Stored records
Content starts

/-- R39 to R43, R55, R492: an active edge where one is expected is accepted; where no position is expected every active edge is. The first takes FREE to ACQUIRE, the
fifth in a row at nominal spacing asks for the step that ends ACQUIRE. An edge elsewhere is a slip, counted, with event 39. A miss is counted, with event 38; the
third in a row, and a REFCLK that is absent or out of range, lose the reference with event 36; with SYN_MODE 1 such a REFCLK also gates the cells. A slew that has nothing left ends in LOCKED.
What the loop finds at a pulse waits for the next anchor boundary, so that ST follows its ANCHOR till then (R305; notes/assumptions/20.md). -/
def Obligations.ReferencePulses : Prop :=
  ∀ (s : State) (t : SI) (fine : Fin 64) (edge lost : Bool) (cycles hz nom : Nat),
    let x := s.moment t
    let q := s.time
    let run := Instr.epochInPulse t fine edge cycles lost
    let onTime := fun (s' : State) => onlyPlaces { x with time := s'.time } s' ∧ s'.time.si = x.time.si ∧ s'.time.ref = q.ref ∧ s'.time.epoch = q.epoch ∧
      s'.time.tgen = q.tgen
    let active := (lost = false ∨ s.safe.quiet = true) ∧ edge ≠ q.epoch.falling ∧ q.ref.timeSrc = false
    let off := ((cycles : Int) - ((q.misses + 1) * nom : Nat)).natAbs
    let marked := fun (s' : State) => s'.time.lastPulse = some (64 * x.time.si + fine.val) ∧ s'.time.misses = 0 ∧ s'.time.slipCnt = q.slipCnt
    let bad := q.ref.refFreq = 0 ∨ hz = 0 ∨ q.ref.refFreq < ((hz : Int) - q.ref.refFreq).natAbs * 10000
    let gone := fun (s' : State) => s'.time.refValid = false ∧
      (q.refValid = true → q.ref.timeSrc = false → q.state ≠ .free → q.state ≠ .coast →
        s'.time.state = (if q.state = .acquire then .free else .coast) ∧ 36 ∈ s'.events.raised ∧ s'.time.lossCnt = min (q.lossCnt + 1) 255) ∧
      ((q.refValid = false ∨ q.ref.timeSrc = true) → s'.time.state = q.state)
    let coherent := q.ref.synMode = true ∧ q.running = true
    let gates := fun (s' : State) => onlyPlaces { x with
      time := s'.time, safe := s'.safe, seq0 := s'.seq0, pins := s'.pins, cas := s'.cas, engines := s'.engines, cutEngines := s'.cutEngines } s' ∧ s'.time.gatedFrom ≠ none ∧
      (q.gatedFrom = none → s'.time.synLock = false ∧ s'.time.gatedFrom = some x.boundary ∧ 40 ∈ s'.events.raised)
    (lost = true → s.safe.quiet = false → completes run s (fun s' => onlyPlaces { x with safe := s'.safe } s' ∧ 8 ∈ s'.events.raised ∧
      s'.safe = { s.safe with seams := tmod s.safe.seams 1 {} (fun m => { m with overrun := true, lost := min (m.lost + 1) 65535 }) })) ∧
    (lost = false → (edge = q.epoch.falling ∨ q.ref.timeSrc = true) → doesNothing run t s) ∧
    (active → q.state = .free → q.refValid = true → q.epoch.nominal ≠ none → completes run s (fun s' => onTime s' ∧ marked s' ∧
      s'.time.state = .acquire ∧ s'.time.pulses = 1)) ∧
    (active → q.state = .free → q.refValid = false → completes run s (fun s' => onTime s' ∧ marked s' ∧ s'.time.state = .free)) ∧
    (active → q.state = .acquire → q.epoch.nominal = some nom → q.lastPulse ≠ none → off ≤ q.epoch.tol → completes run s (fun s' => onTime s' ∧ marked s' ∧
      s'.time.state = .acquire ∧ s'.time.pulses = (if ((cycles : Int) - nom).natAbs ≤ 1 then q.pulses + 1 else 1) ∧
      (5 ≤ s'.time.pulses → ∃ d l, s'.time.pending = some { cause := 1, delta := d, lock := some (x.time.si, l) }))) ∧
    (active → q.state = .locked → q.epoch.nominal = some nom → q.lastPulse ≠ none → off ≤ q.epoch.tol → completes run s (fun s' => onTime s' ∧ marked s' ∧
      s'.time.state = .locked ∧ s'.time.pending = q.pending ∧ s'.time.map = q.map ∧ s'.time.loopDue ≠ none)) ∧
    (active → q.state ≠ .free → q.epoch.nominal = some nom → q.lastPulse ≠ none → q.epoch.tol < off → completes run s (fun s' => onTime s' ∧
      s'.time.slipCnt = min (q.slipCnt + 1) 255 ∧ 39 ∈ s'.events.raised ∧ (q.slips = [] → s'.time.state = q.state ∧ s'.time.lastPulse = q.lastPulse))) ∧
    ((q.ref.timeSrc = true ∨ q.state = .free ∨ q.lastPulse = none ∨ q.epoch.nominal = none) → doesNothing (.epochInMiss t) t s) ∧
    (q.ref.timeSrc = false → q.state ≠ .free → q.lastPulse ≠ none → q.epoch.nominal ≠ none → completes (.epochInMiss t) s (fun s' => onTime s' ∧
      s'.time.missCnt = min (q.missCnt + 1) 255 ∧ s'.time.misses = q.misses + 1 ∧ 38 ∈ s'.events.raised ∧ (q.misses ≠ 2 → s'.time.state = q.state) ∧
      (q.misses = 2 → q.state ≠ .coast → 36 ∈ s'.events.raised ∧ s'.time.state = (if q.state = .acquire then .free else .coast)))) ∧
    (¬coherent → completes (.refclkAbsent t) s (fun s' => onTime s' ∧ s'.time.refHz = 0 ∧ gone s')) ∧
    (coherent → completes (.refclkAbsent t) s (fun s' => gates s' ∧ s'.time.refHz = 0 ∧ gone s')) ∧
    (bad → ¬coherent → completes (.refFreqMeasurement t hz) s (fun s' => onTime s' ∧ s'.time.refHz = min hz 4294967295 ∧ gone s')) ∧
    (bad → coherent → completes (.refFreqMeasurement t hz) s (fun s' => gates s' ∧ s'.time.refHz = min hz 4294967295 ∧ gone s')) ∧
    (¬bad → completes (.refFreqMeasurement t hz) s (fun s' => onTime s' ∧ s'.time.refHz = min hz 4294967295 ∧ s'.time.refValid = true ∧
      s'.time.state = q.state)) ∧
    (q.slew = none → doesNothing (.slewEnd t) t s) ∧
    (q.slew ≠ none → x.time.remaining x.boundary ≠ 0 → doesNothing (.slewEnd t) t s) ∧
    (q.slew ≠ none → x.time.remaining x.boundary = 0 → completes (.slewEnd t) s (fun s' => onTime s' ∧ s'.time.slew = none ∧ s'.time.state = .locked ∧
      35 ∈ s'.events.raised))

Content ends

## Work to be completed
State how many lines of the records above hold the word "epochInMiss", adding nothing beyond the number.

## Exercise solution
2